/-! Page FRT: the register tables of R102, R103. -/
def FRT.STATUS_VI_RAISED : FieldSpec := ⟨0x00C, 3, 3, .ro, 0, 1, 4⟩
def FRT.STATUS_COMMIT_PENDING : FieldSpec := ⟨0x00C, 2, 2, .ro, 0, 1, 4⟩
def FRT.STATUS_RECOVERING : FieldSpec := ⟨0x00C, 1, 1, .ro, 0, 1, 4⟩
def FRT.STATUS_RT_ACTIVE : FieldSpec := ⟨0x00C, 0, 0, .ro, 0, 1, 4⟩
def FRT.IRQ_RAW_RECOVERED : FieldSpec := ⟨0x010, 5, 5, .ro, 0, 1, 4⟩
def FRT.IRQ_RAW_RT_TRIP : FieldSpec := ⟨0x010, 4, 4, .ro, 0, 1, 4⟩
def FRT.IRQ_RAW_RT_EXIT : FieldSpec := ⟨0x010, 3, 3, .ro, 0, 1, 4⟩
def FRT.IRQ_RAW_RT_ENTRY : FieldSpec := ⟨0x010, 2, 2, .ro, 0, 1, 4⟩
def FRT.IRQ_RAW_COMMIT_REFUSED : FieldSpec := ⟨0x010, 1, 1, .ro, 0, 1, 4⟩
def FRT.IRQ_RAW_COMMIT_DONE : FieldSpec := ⟨0x010, 0, 0, .ro, 0, 1, 4⟩
def FRT.FAULT_CODE_CAUSE : FieldSpec := ⟨0x024, 19, 16, .ro, 0, 1, 4⟩
def FRT.FAULT_CODE_OFFSET : FieldSpec := ⟨0x024, 11, 0, .ro, 0, 1, 4⟩
def FRT.FRT_CFG_SAT_ENTRY : FieldSpec := ⟨0x040, 3, 3, .rws, 1, 1, 4⟩
def FRT.FRT_CFG_TRIP_ACTION : FieldSpec := ⟨0x040, 2, 2, .rws, 0, 1, 4⟩
def FRT.FRT_CFG_SWING_HOLD : FieldSpec := ⟨0x040, 1, 1, .rws, 1, 1, 4⟩
def FRT.FRT_CFG_RT_EN : FieldSpec := ⟨0x040, 0, 0, .rws, 1, 1, 4⟩
def FRT.VI_THR : FieldSpec := ⟨0x044, 31, 0, .rws, 0x3F666666, 1, 4⟩
def FRT.VI_K : FieldSpec := ⟨0x048, 31, 0, .rws, 0x3F000000, 1, 4⟩
def FRT.VI_XR : FieldSpec := ⟨0x04C, 31, 0, .rws, 0x40A00000, 1, 4⟩
def FRT.VI_MAX : FieldSpec := ⟨0x050, 31, 0, .rws, 0x3F000000, 1, 4⟩
def FRT.VI_REL : FieldSpec := ⟨0x054, 31, 0, .rws, 0x3D4CCCCD, 1, 4⟩
def FRT.ENTRY_V : FieldSpec := ⟨0x058, 31, 0, .rws, 0x3F59999A, 1, 4⟩
def FRT.EXIT_V : FieldSpec := ⟨0x05C, 31, 0, .rws, 0x3F666666, 1, 4⟩
def FRT.ENTRY_VH : FieldSpec := ⟨0x060, 31, 0, .rws, 0x3F933333, 1, 4⟩
def FRT.EXIT_VH : FieldSpec := ⟨0x064, 31, 0, .rws, 0x3F8CCCCD, 1, 4⟩
def FRT.RT_COUNTS_SAT_N : FieldSpec := ⟨0x068, 31, 16, .rws, 0x32, 1, 4⟩
def FRT.RT_COUNTS_EXIT_N : FieldSpec := ⟨0x068, 15, 0, .rws, 0x19, 1, 4⟩
def FRT.RT_TIMES_REARM_MS : FieldSpec := ⟨0x06C, 31, 16, .rws, 0x3E8, 1, 4⟩
def FRT.RT_TIMES_TMAX_MS : FieldSpec := ⟨0x06C, 15, 0, .rws, 0xBB8, 1, 4⟩
def FRT.REC_RATE : FieldSpec := ⟨0x070, 31, 0, .rws, 0x40000000, 1, 4⟩
def FRT.RT_STAT_ENTRIES : FieldSpec := ⟨0x074, 31, 16, .ro, 0, 1, 4⟩
def FRT.RT_STAT_ELAPSED_MS : FieldSpec := ⟨0x074, 15, 0, .ro, 0, 1, 4⟩
def FRT.LV_PT_T_MS : FieldSpec := ⟨0x080, 31, 16, .rws, 0, 16, 4⟩
def FRT.LV_PT_V : FieldSpec := ⟨0x080, 15, 0, .rws, 0, 16, 4⟩
def FRT.HV_PT_T_MS : FieldSpec := ⟨0x0C0, 31, 16, .rws, 0, 16, 4⟩
def FRT.HV_PT_V : FieldSpec := ⟨0x0C0, 15, 0, .rws, 0, 16, 4⟩

/-- All fields of the FRT page. -/
def FRT.fields : List FieldSpec :=
  [FRT.STATUS_VI_RAISED, FRT.STATUS_COMMIT_PENDING, FRT.STATUS_RECOVERING, FRT.STATUS_RT_ACTIVE, FRT.IRQ_RAW_RECOVERED, FRT.IRQ_RAW_RT_TRIP, FRT.IRQ_RAW_RT_EXIT, FRT.IRQ_RAW_RT_ENTRY, FRT.IRQ_RAW_COMMIT_REFUSED, FRT.IRQ_RAW_COMMIT_DONE, FRT.FAULT_CODE_CAUSE, FRT.FAULT_CODE_OFFSET, FRT.FRT_CFG_SAT_ENTRY, FRT.FRT_CFG_TRIP_ACTION, FRT.FRT_CFG_SWING_HOLD, FRT.FRT_CFG_RT_EN, FRT.VI_THR, FRT.VI_K, FRT.VI_XR, FRT.VI_MAX, FRT.VI_REL, FRT.ENTRY_V, FRT.EXIT_V, FRT.ENTRY_VH] ++
  [FRT.EXIT_VH, FRT.RT_COUNTS_SAT_N, FRT.RT_COUNTS_EXIT_N, FRT.RT_TIMES_REARM_MS, FRT.RT_TIMES_TMAX_MS, FRT.REC_RATE, FRT.RT_STAT_ENTRIES, FRT.RT_STAT_ELAPSED_MS, FRT.LV_PT_T_MS, FRT.LV_PT_V, FRT.HV_PT_T_MS, FRT.HV_PT_V]

/-! Page PC: the register tables of R332, R333. -/
def PC.CTRL_REF_EN : FieldSpec := ⟨0x008, 1, 1, .rw, 0, 1, 4⟩
def PC.CTRL_RUN : FieldSpec := ⟨0x008, 0, 0, .rw, 0, 1, 4⟩
def PC.STATUS_INPUT : FieldSpec := ⟨0x00C, 7, 4, .ro, 0, 1, 4⟩
def PC.STATUS_NOT_FORMED : FieldSpec := ⟨0x00C, 3, 3, .ro, 0, 1, 4⟩
def PC.STATUS_REF_SETTLED : FieldSpec := ⟨0x00C, 2, 2, .ro, 0, 1, 4⟩
def PC.STATUS_CONVERTING : FieldSpec := ⟨0x00C, 1, 1, .ro, 0, 1, 4⟩
def PC.IRQ_RAW_OVR : FieldSpec := ⟨0x010, 5, 5, .ro, 0, 1, 4⟩
def PC.IRQ_RAW_GAP : FieldSpec := ⟨0x010, 4, 4, .ro, 0, 1, 4⟩
def PC.IRQ_RAW_UNVERIFIED : FieldSpec := ⟨0x010, 3, 3, .ro, 0, 1, 4⟩
def PC.IRQ_RAW_REF_UNSETTLED : FieldSpec := ⟨0x010, 2, 2, .ro, 0, 1, 4⟩
def PC.IRQ_RAW_WRITE_IGNORED : FieldSpec := ⟨0x010, 1, 1, .ro, 0, 1, 4⟩
def PC.IRQ_RAW_RESULT : FieldSpec := ⟨0x010, 0, 0, .ro, 0, 1, 4⟩
def PC.FAULT_CODE_CAUSE : FieldSpec := ⟨0x024, 19, 16, .ro, 0, 1, 4⟩
def PC.FAULT_CODE_OFFSET : FieldSpec := ⟨0x024, 11, 0, .ro, 0, 1, 4⟩
def PC.PC_CFG_ALIGN : FieldSpec := ⟨0x040, 17, 17, .rwl, 0, 1, 4⟩
def PC.PC_CFG_PCS_DIFF : FieldSpec := ⟨0x040, 16, 16, .rwl, 0, 1, 4⟩
def PC.PC_CFG_DIFF : FieldSpec := ⟨0x040, 15, 8, .rwl, 0, 1, 4⟩
def PC.PC_CFG_SEQ_EN : FieldSpec := ⟨0x040, 7, 0, .rwl, 0, 1, 4⟩
def PC.WIN_CFG_PCS_DIV : FieldSpec := ⟨0x044, 15, 8, .rwl, 8, 1, 4⟩
def PC.WIN_CFG_WIN : FieldSpec := ⟨0x044, 1, 0, .rwl, 0, 1, 4⟩
def PC.PCS_TOL_CODES : FieldSpec := ⟨0x048, 23, 0, .rwl, 0x40, 1, 4⟩
def PC.TRIM_OFS : FieldSpec := ⟨0x04C, 23, 0, .rwl, 0, 1, 4⟩
def PC.TRIM_GAIN : FieldSpec := ⟨0x050, 23, 0, .rwl, 0x400000, 1, 4⟩
def PC.LAST_VALUE : FieldSpec := ⟨0x054, 31, 0, .ro, 0, 1, 4⟩
def PC.LAST_INFO : FieldSpec := ⟨0x058, 31, 0, .ro, 0, 1, 4⟩
def PC.LAST_STAMP : FieldSpec := ⟨0x05C, 31, 0, .ro, 0, 1, 4⟩
def PC.WIN_NO : FieldSpec := ⟨0x060, 23, 0, .ro, 0, 1, 4⟩
def PC.CNT_OVR_CNT : FieldSpec := ⟨0x064, 31, 16, .ro, 0, 1, 4⟩
def PC.CNT_GAP_CNT : FieldSpec := ⟨0x064, 15, 8, .ro, 0, 1, 4⟩
def PC.CNT_UNVER_CNT : FieldSpec := ⟨0x064, 7, 0, .ro, 0, 1, 4⟩
def PC.PCS_DELTA : FieldSpec := ⟨0x068, 23, 0, .ro, 0, 1, 4⟩

/-- All fields of the PC page. -/
def PC.fields : List FieldSpec :=
  [PC.CTRL_REF_EN, PC.CTRL_RUN, PC.STATUS_INPUT, PC.STATUS_NOT_FORMED, PC.STATUS_REF_SETTLED, PC.STATUS_CONVERTING, PC.IRQ_RAW_OVR, PC.IRQ_RAW_GAP, PC.IRQ_RAW_UNVERIFIED, PC.IRQ_RAW_REF_UNSETTLED, PC.IRQ_RAW_WRITE_IGNORED, PC.IRQ_RAW_RESULT, PC.FAULT_CODE_CAUSE, PC.FAULT_CODE_OFFSET, PC.PC_CFG_ALIGN, PC.PC_CFG_PCS_DIFF, PC.PC_CFG_DIFF, PC.PC_CFG_SEQ_EN, PC.WIN_CFG_PCS_DIV, PC.WIN_CFG_WIN, PC.PCS_TOL_CODES, PC.TRIM_OFS, PC.TRIM_GAIN, PC.LAST_VALUE] ++
  [PC.LAST_INFO, PC.LAST_STAMP, PC.WIN_NO, PC.CNT_OVR_CNT, PC.CNT_GAP_CNT, PC.CNT_UNVER_CNT, PC.PCS_DELTA]

/-! Page LEDGER: the register tables of R334, R335. -/
def LEDGER.CTRL_TAMPER_ACK : FieldSpec := ⟨0x008, 0, 0, .woSeal, 0, 1, 4⟩
def LEDGER.STATUS_SEALED : FieldSpec := ⟨0x00C, 4, 4, .ro, 0, 1, 4⟩
def LEDGER.STATUS_FEED_OK : FieldSpec := ⟨0x00C, 3, 3, .ro, 0, 1, 4⟩
def LEDGER.STATUS_LOG_FULL : FieldSpec := ⟨0x00C, 2, 2, .ro, 0, 1, 4⟩
def LEDGER.STATUS_PLAUS_FAIL : FieldSpec := ⟨0x00C, 1, 1, .ro, 0, 1, 4⟩
def LEDGER.STATUS_TAMPER_NOW : FieldSpec := ⟨0x00C, 0, 0, .ro, 0, 1, 4⟩
def LEDGER.IRQ_RAW_SEAL_DISCARD : FieldSpec := ⟨0x010, 6, 6, .ro, 0, 1, 4⟩
def LEDGER.IRQ_RAW_FEED_LOST : FieldSpec := ⟨0x010, 5, 5, .ro, 0, 1, 4⟩
def LEDGER.IRQ_RAW_LOG_FULL : FieldSpec := ⟨0x010, 4, 4, .ro, 0, 1, 4⟩
def LEDGER.IRQ_RAW_PLAUS_FAIL : FieldSpec := ⟨0x010, 3, 3, .ro, 0, 1, 4⟩
def LEDGER.IRQ_RAW_UNVERIFIED : FieldSpec := ⟨0x010, 2, 2, .ro, 0, 1, 4⟩
def LEDGER.IRQ_RAW_TAMPER : FieldSpec := ⟨0x010, 1, 1, .ro, 0, 1, 4⟩
def LEDGER.IRQ_RAW_PERIOD_DONE : FieldSpec := ⟨0x010, 0, 0, .ro, 0, 1, 4⟩
def LEDGER.FAULT_CODE_CAUSE : FieldSpec := ⟨0x024, 19, 16, .ro, 0, 1, 4⟩
def LEDGER.FAULT_CODE_PORT : FieldSpec := ⟨0x024, 15, 8, .ro, 0, 1, 4⟩
def LEDGER.LED_CFG_AC_ENG : FieldSpec := ⟨0x040, 23, 20, .seal, 0xF, 1, 4⟩
def LEDGER.LED_CFG_DC_I_IN : FieldSpec := ⟨0x040, 14, 12, .seal, 0, 1, 4⟩
def LEDGER.LED_CFG_DC_V_IN : FieldSpec := ⟨0x040, 10, 8, .seal, 0, 1, 4⟩
def LEDGER.LED_CFG_FEED_TO_MS : FieldSpec := ⟨0x040, 7, 0, .seal, 0xA, 1, 4⟩
def LEDGER.DC_V_SCALE : FieldSpec := ⟨0x044, 31, 0, .seal, 0, 1, 4⟩
def LEDGER.DC_I_SCALE : FieldSpec := ⟨0x048, 31, 0, .seal, 0, 1, 4⟩
def LEDGER.PLAUS_CFG_PERIOD_S : FieldSpec := ⟨0x04C, 31, 16, .seal, 0x384, 1, 4⟩
def LEDGER.PLAUS_CFG_LOSS_BP : FieldSpec := ⟨0x04C, 15, 0, .seal, 0xC8, 1, 4⟩
def LEDGER.BAND_CFG_BAND_BP : FieldSpec := ⟨0x050, 31, 16, .seal, 0x64, 1, 4⟩
def LEDGER.BAND_CFG_BAND_FIX_KJ : FieldSpec := ⟨0x050, 15, 0, .seal, 0x1F4, 1, 4⟩
def LEDGER.AUX_W_W : FieldSpec := ⟨0x054, 23, 0, .seal, 0, 1, 4⟩
def LEDGER.TAMPER_CFG_EN : FieldSpec := ⟨0x058, 7, 4, .seal, 0, 1, 4⟩
def LEDGER.TAMPER_CFG_POL : FieldSpec := ⟨0x058, 3, 0, .seal, 0, 1, 4⟩
def LEDGER.COUNTER : FieldSpec := ⟨0x060, 31, 0, .ro, 0, 12, 4⟩
def LEDGER.PLAUS_LAST : FieldSpec := ⟨0x090, 31, 0, .ro, 0, 1, 4⟩
def LEDGER.PLAUS_CNT_PERIODS : FieldSpec := ⟨0x094, 31, 16, .ro, 0, 1, 4⟩
def LEDGER.PLAUS_CNT_FAILS : FieldSpec := ⟨0x094, 15, 0, .ro, 0, 1, 4⟩
def LEDGER.TAMPER_STAT_CHANGED : FieldSpec := ⟨0x098, 7, 4, .ro, 0, 1, 4⟩
def LEDGER.TAMPER_STAT_NOW : FieldSpec := ⟨0x098, 3, 0, .ro, 0, 1, 4⟩
def LEDGER.TAMPER_CNT : FieldSpec := ⟨0x09C, 31, 0, .ro, 0, 1, 4⟩
def LEDGER.LIFE_S : FieldSpec := ⟨0x0A0, 31, 0, .ro, 0, 1, 4⟩
def LEDGER.LOG_HEAD : FieldSpec := ⟨0x0A4, 31, 0, .ro, 0, 1, 4⟩
def LEDGER.LOG_STAT_USED : FieldSpec := ⟨0x0A8, 24, 16, .ro, 0, 1, 4⟩
def LEDGER.LOG_STAT_LOST : FieldSpec := ⟨0x0A8, 15, 0, .ro, 0, 1, 4⟩
def LEDGER.LOG_RELEASE_SEQ : FieldSpec := ⟨0x0AC, 31, 0, .woSeal, 0, 1, 4⟩
def LEDGER.LOG_IDX_SLOT : FieldSpec := ⟨0x0B0, 7, 0, .rw, 0, 1, 4⟩
def LEDGER.LOG_DATA : FieldSpec := ⟨0x0B4, 31, 0, .ro, 0, 4, 4⟩
def LEDGER.LOG_IN_CODE : FieldSpec := ⟨0x0C4, 31, 0, .woSeal, 0, 1, 4⟩
def LEDGER.LOG_IN_DATA : FieldSpec := ⟨0x0C8, 31, 0, .woSeal, 0, 1, 4⟩
def LEDGER.SEAL_CNT_SEAL_DISCARDS : FieldSpec := ⟨0x0CC, 31, 16, .ro, 0, 1, 4⟩
def LEDGER.SEAL_CNT_FEED_DISCARDS : FieldSpec := ⟨0x0CC, 15, 0, .ro, 0, 1, 4⟩
def LEDGER.AC_FEED_MJ : FieldSpec := ⟨0x0D0, 31, 0, .wo, 0, 1, 4⟩
def LEDGER.RESTORE_LO : FieldSpec := ⟨0x0D4, 31, 0, .woSeal, 0, 1, 4⟩
def LEDGER.RESTORE_HI : FieldSpec := ⟨0x0D8, 31, 0, .woSeal, 0, 1, 4⟩
def LEDGER.RESTORE_GO_COUNTER : FieldSpec := ⟨0x0DC, 2, 0, .woSeal, 0, 1, 4⟩
def LEDGER.RESTORE_STAT_DONE : FieldSpec := ⟨0x0E0, 5, 0, .ro, 0, 1, 4⟩

/-- All fields of the LEDGER page. -/
def LEDGER.fields : List FieldSpec :=
  [LEDGER.CTRL_TAMPER_ACK, LEDGER.STATUS_SEALED, LEDGER.STATUS_FEED_OK, LEDGER.STATUS_LOG_FULL, LEDGER.STATUS_PLAUS_FAIL, LEDGER.STATUS_TAMPER_NOW, LEDGER.IRQ_RAW_SEAL_DISCARD, LEDGER.IRQ_RAW_FEED_LOST, LEDGER.IRQ_RAW_LOG_FULL, LEDGER.IRQ_RAW_PLAUS_FAIL, LEDGER.IRQ_RAW_UNVERIFIED, LEDGER.IRQ_RAW_TAMPER, LEDGER.IRQ_RAW_PERIOD_DONE, LEDGER.FAULT_CODE_CAUSE, LEDGER.FAULT_CODE_PORT, LEDGER.LED_CFG_AC_ENG, LEDGER.LED_CFG_DC_I_IN, LEDGER.LED_CFG_DC_V_IN, LEDGER.LED_CFG_FEED_TO_MS, LEDGER.DC_V_SCALE, LEDGER.DC_I_SCALE, LEDGER.PLAUS_CFG_PERIOD_S, LEDGER.PLAUS_CFG_LOSS_BP, LEDGER.BAND_CFG_BAND_BP] ++
  [LEDGER.BAND_CFG_BAND_FIX_KJ, LEDGER.AUX_W_W, LEDGER.TAMPER_CFG_EN, LEDGER.TAMPER_CFG_POL, LEDGER.COUNTER, LEDGER.PLAUS_LAST, LEDGER.PLAUS_CNT_PERIODS, LEDGER.PLAUS_CNT_FAILS, LEDGER.TAMPER_STAT_CHANGED, LEDGER.TAMPER_STAT_NOW, LEDGER.TAMPER_CNT, LEDGER.LIFE_S, LEDGER.LOG_HEAD, LEDGER.LOG_STAT_USED, LEDGER.LOG_STAT_LOST, LEDGER.LOG_RELEASE_SEQ, LEDGER.LOG_IDX_SLOT, LEDGER.LOG_DATA, LEDGER.LOG_IN_CODE, LEDGER.LOG_IN_DATA, LEDGER.SEAL_CNT_SEAL_DISCARDS, LEDGER.SEAL_CNT_FEED_DISCARDS, LEDGER.AC_FEED_MJ, LEDGER.RESTORE_LO] ++
  [LEDGER.RESTORE_HI, LEDGER.RESTORE_GO_COUNTER, LEDGER.RESTORE_STAT_DONE]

☆ ☆ ☆ ☆

Scan the records above for the lines holding "def PC.IRQ_RAW_UNVERIFIED : FieldSpec" and "def PC.PCS_TOL_CODES : FieldSpec". Transcribe those two and every line between them word for word, and no others.

def PC.IRQ_RAW_UNVERIFIED : FieldSpec := ⟨0x010, 3, 3, .ro, 0, 1, 4⟩
def PC.IRQ_RAW_REF_UNSETTLED : FieldSpec := ⟨0x010, 2, 2, .ro, 0, 1, 4⟩
def PC.IRQ_RAW_WRITE_IGNORED : FieldSpec := ⟨0x010, 1, 1, .ro, 0, 1, 4⟩
def PC.IRQ_RAW_RESULT : FieldSpec := ⟨0x010, 0, 0, .ro, 0, 1, 4⟩
def PC.FAULT_CODE_CAUSE : FieldSpec := ⟨0x024, 19, 16, .ro, 0, 1, 4⟩
def PC.FAULT_CODE_OFFSET : FieldSpec := ⟨0x024, 11, 0, .ro, 0, 1, 4⟩
def PC.PC_CFG_ALIGN : FieldSpec := ⟨0x040, 17, 17, .rwl, 0, 1, 4⟩
def PC.PC_CFG_PCS_DIFF : FieldSpec := ⟨0x040, 16, 16, .rwl, 0, 1, 4⟩
def PC.PC_CFG_DIFF : FieldSpec := ⟨0x040, 15, 8, .rwl, 0, 1, 4⟩
def PC.PC_CFG_SEQ_EN : FieldSpec := ⟨0x040, 7, 0, .rwl, 0, 1, 4⟩
def PC.WIN_CFG_PCS_DIV : FieldSpec := ⟨0x044, 15, 8, .rwl, 8, 1, 4⟩
def PC.WIN_CFG_WIN : FieldSpec := ⟨0x044, 1, 0, .rwl, 0, 1, 4⟩
def PC.PCS_TOL_CODES : FieldSpec := ⟨0x048, 23, 0, .rwl, 0x40, 1, 4⟩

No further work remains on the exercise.